(Beginning of Provided data)

-- ==== Sys2Proof/Syntax.lean ====
section
/-!
DEFINITION. The commands of the TD-4820: one constructor of `Instr` for each row of spec/opcode_table.json.

A management request carries the port it comes from, the moment of its frame that the command stands for, and
its argument bytes as they are clocked in (Table 11-3), so that an encoding no table lists can be carried and
refused. An outlet link event carries the bytes that the part receives (Table 11-7).
-/

namespace Sys2Proof

/-- The two ends of the frame of a request that has no response (00_scope.md section 5.4).
DESIGN CHOICE (log entry 6): a command at `selectRises` alone is the whole frame. -/
inductive FrameEdge where
  /-- PnSEL falls: the frame begins and the port samples its status byte (R161). -/
  | selectFalls
  /-- PnSEL rises: the frame ends and its request is taken (R159). -/
  | selectRises
  deriving DecidableEq, Repr

/-- The three moments of the frame of a read request.
DESIGN CHOICE (log entry 6): a command at `selectRises` alone is the whole frame. -/
inductive ReadMoment where
  /-- PnSEL falls: the frame begins and the port samples its status byte (R161). -/
  | selectFalls
  /-- The last fixed argument byte is complete: the response is formed (R159). -/
  | snapshot
  /-- PnSEL rises: the result of the snapshot is recorded (R159). -/
  | selectRises
  deriving DecidableEq, Repr

/-- A command to the part: one constructor for each row of spec/opcode_table.json, in the table's order. -/
inductive Instr where
  /-- PART_RESET (R140). -/
  | partReset
  /-- RESET_RELEASE (R156): bit `n` of `role1` and `role0` is the level of strap PnROLE1 and PnROLE0. -/
  | resetRelease (role1 role0 : BitVec 4)
  /-- SECOND_TICK (R17). -/
  | secondTick
  /-- DUE_POINT (R18). -/
  | duePoint
  /-- CLAIM_EXPIRY (R144). -/
  | claimExpiry
  /-- ACTUATION_HOLD_ASSERT (R108). -/
  | actuationHoldAssert
  /-- ACTUATION_HOLD_RELEASE (R109). -/
  | actuationHoldRelease
  /-- POLL_START (R23). -/
  | pollStart
  /-- POLL_ANSWER_RECEIVED (R24): the bytes of the answer. -/
  | pollAnswerReceived (answer : List Byte)
  /-- POLL_ANSWER_TIMEOUT (R24). -/
  | pollAnswerTimeout
  /-- MODULE_ENTERS_LOST (R27) of module `m`. -/
  | moduleEntersLost (m : ModuleId)
  /-- RELAY_EXCHANGE_START (R100). -/
  | relayExchangeStart
  /-- RELAY_ECHO_RECEIVED (R101): the bytes of the echo. -/
  | relayEchoReceived (echo : List Byte)
  /-- RELAY_ECHO_TIMEOUT (R101). -/
  | relayEchoTimeout
  /-- SWEEP_ACCOUNTING (R28). -/
  | sweepAccounting
  /-- ENTRY_TIMEOUT (R104) of the queue entry of outlet `o`. -/
  | entryTimeout (o : OutletId)
  /-- SCHEDULED_CLOSE_START (R114). -/
  | scheduledCloseStart
  /-- CLOSE_BUILD_RECORD (R121). -/
  | closeBuildRecord
  /-- CLOSE_APPLY (R123). -/
  | closeApply
  /-- CLOSE_RESET_ACCUMULATORS (R124). -/
  | closeResetAccumulators
  /-- CLOSE_COMPLETE (R125). -/
  | closeComplete
  /-- FRAME_DISCARD (R160). -/
  | frameDiscard (p : Port) (e : FrameEdge)
  /-- EMPTY_FRAME (R160). -/
  | emptyFrame (p : Port) (e : FrameEdge)
  /-- DISABLED_PORT_FRAME (R157). -/
  | disabledPortFrame (p : Port) (e : FrameEdge)
  /-- UNKNOWN_REQUEST (R160) with request code `code`. -/
  | unknownRequest (p : Port) (e : FrameEdge) (code : Byte)
  /-- IDENTIFY (R164). -/
  | identify (p : Port) (m : ReadMoment)
  /-- READ_PORT (R164). -/
  | readPort (p : Port) (m : ReadMoment)
  /-- READ_SEAL_REPORT (R164). -/
  | readSealReport (p : Port) (m : ReadMoment)
  /-- READ_TENANT (R165). -/
  | readTenant (p : Port) (m : ReadMoment) (index : Byte)
  /-- READ_COMPLIANCE (R165). -/
  | readCompliance (p : Port) (m : ReadMoment)
  /-- READ_OUTLET (R166). -/
  | readOutlet (p : Port) (m : ReadMoment) (outlet : BitVec 16)
  /-- READ_MODULE (R166). -/
  | readModule (p : Port) (m : ReadMoment) (module : Byte)
  /-- READ_QUEUE (R166). -/
  | readQueue (p : Port) (m : ReadMoment)
  /-- READ_CONFIG (R147); `lock` is the level of the CONFIG_LOCK line at the moment (R151). -/
  | readConfig (p : Port) (m : ReadMoment) (view : Byte) (lock : Bool)
  /-- CLEAR_NOTICES (R163). -/
  | clearNotices (p : Port) (e : FrameEdge) (notices : BitVec 16)
  /-- SET_ALERT_MASK (R163). -/
  | setAlertMask (p : Port) (e : FrameEdge) (notices : BitVec 16)
  /-- RESET_PORT (R167). -/
  | resetPort (p : Port) (e : FrameEdge)
  /-- SUBSCRIBE (R133). -/
  | subscribe (p : Port) (e : FrameEdge) (mode : Byte)
  /-- READ_RECORDS (R135); at the rise of select, `lastSlotWhole` says that the last slot begun was clocked out in full. -/
  | readRecords (p : Port) (m : ReadMoment) (lastSlotWhole : Bool)
  /-- RECORD_SLOT_STREAMED (R134): the first byte of the frame's next slot begins. -/
  | recordSlotStreamed (p : Port)
  /-- ACK_RECORDS (R137). -/
  | ackRecords (p : Port) (e : FrameEdge) (sequence : Word)
  /-- SEEK_DELIVERY (R138). -/
  | seekDelivery (p : Port) (e : FrameEdge) (sequence : Word)
  /-- OPEN_AMENDMENT (R145). -/
  | openAmendment (p : Port) (e : FrameEdge)
  /-- TAKEOVER_AMENDMENT (R154). -/
  | takeoverAmendment (p : Port) (e : FrameEdge)
  /-- RECALL_SEALED (R153). -/
  | recallSealed (p : Port) (e : FrameEdge)
  /-- DISCARD_AMENDMENT (R152). -/
  | discardAmendment (p : Port) (e : FrameEdge)
  /-- SEAL_AMENDMENT (R148); `lock` is the level of the CONFIG_LOCK line as the seal is taken (R151). -/
  | sealAmendment (p : Port) (e : FrameEdge) (timing : Byte) (lock : Bool)
  /-- STAGE_TENANT (R2), the arguments in the order of Table 11-3. -/
  | stageTenant (p : Port) (e : FrameEdge) (tenant state : Byte) (committed ceiling qmax restore : Word)
      (shift dwell policy cls : Byte)
  /-- STAGE_WINDOW (R40). -/
  | stageWindow (p : Port) (e : FrameEdge) (slot operation : Byte) (first last : BitVec 16) (tenant : Byte)
  /-- STAGE_SHED_LIST (R73). -/
  | stageShedList (p : Port) (e : FrameEdge) (tenant count : Byte) (outlets : List (BitVec 16))
  /-- STAGE_MODULE (R146). -/
  | stageModule (p : Port) (e : FrameEdge) (module used feed : Byte)
  /-- STAGE_TIMING (R146). -/
  | stageTiming (p : Port) (e : FrameEdge) (period : Byte) (length : BitVec 16) (timeout : Byte)
  /-- SET_OUTLET (R92). -/
  | setOutlet (p : Port) (e : FrameEdge) (outlet : BitVec 16) (action : Byte)
  /-- RESTORE_TENANT (R90). -/
  | restoreTenant (p : Port) (e : FrameEdge) (tenant : Byte)
  /-- END_INTERVAL (R115). -/
  | endInterval (p : Port) (e : FrameEdge)
  deriving DecidableEq, Repr

end Sys2Proof
end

(End of Provided data)

> [What needs to be done] Take from the material above the lines running from the one with "readSealReport (p : Port) (m : ReadMoment)" through the one with "Table 11-3. -/", and repeat them exactly, with nothing else.

> [Expected answer]
  | readSealReport (p : Port) (m : ReadMoment)
  /-- READ_TENANT (R165). -/
  | readTenant (p : Port) (m : ReadMoment) (index : Byte)
  /-- READ_COMPLIANCE (R165). -/
  | readCompliance (p : Port) (m : ReadMoment)
  /-- READ_OUTLET (R166). -/
  | readOutlet (p : Port) (m : ReadMoment) (outlet : BitVec 16)
  /-- READ_MODULE (R166). -/
  | readModule (p : Port) (m : ReadMoment) (module : Byte)
  /-- READ_QUEUE (R166). -/
  | readQueue (p : Port) (m : ReadMoment)
  /-- READ_CONFIG (R147); `lock` is the level of the CONFIG_LOCK line at the moment (R151). -/
  | readConfig (p : Port) (m : ReadMoment) (view : Byte) (lock : Bool)
  /-- CLEAR_NOTICES (R163). -/
  | clearNotices (p : Port) (e : FrameEdge) (notices : BitVec 16)
  /-- SET_ALERT_MASK (R163). -/
  | setAlertMask (p : Port) (e : FrameEdge) (notices : BitVec 16)
  /-- RESET_PORT (R167). -/
  | resetPort (p : Port) (e : FrameEdge)
  /-- SUBSCRIBE (R133). -/
  | subscribe (p : Port) (e : FrameEdge) (mode : Byte)
  /-- READ_RECORDS (R135); at the rise of select, `lastSlotWhole` says that the last slot begun was clocked out in full. -/
  | readRecords (p : Port) (m : ReadMoment) (lastSlotWhole : Bool)
  /-- RECORD_SLOT_STREAMED (R134): the first byte of the frame's next slot begins. -/
  | recordSlotStreamed (p : Port)
  /-- ACK_RECORDS (R137). -/
  | ackRecords (p : Port) (e : FrameEdge) (sequence : Word)
  /-- SEEK_DELIVERY (R138). -/
  | seekDelivery (p : Port) (e : FrameEdge) (sequence : Word)
  /-- OPEN_AMENDMENT (R145). -/
  | openAmendment (p : Port) (e : FrameEdge)
  /-- TAKEOVER_AMENDMENT (R154). -/
  | takeoverAmendment (p : Port) (e : FrameEdge)
  /-- RECALL_SEALED (R153). -/
  | recallSealed (p : Port) (e : FrameEdge)
  /-- DISCARD_AMENDMENT (R152). -/
  | discardAmendment (p : Port) (e : FrameEdge)
  /-- SEAL_AMENDMENT (R148); `lock` is the level of the CONFIG_LOCK line as the seal is taken (R151). -/
  | sealAmendment (p : Port) (e : FrameEdge) (timing : Byte) (lock : Bool)
  /-- STAGE_TENANT (R2), the arguments in the order of Table 11-3. -/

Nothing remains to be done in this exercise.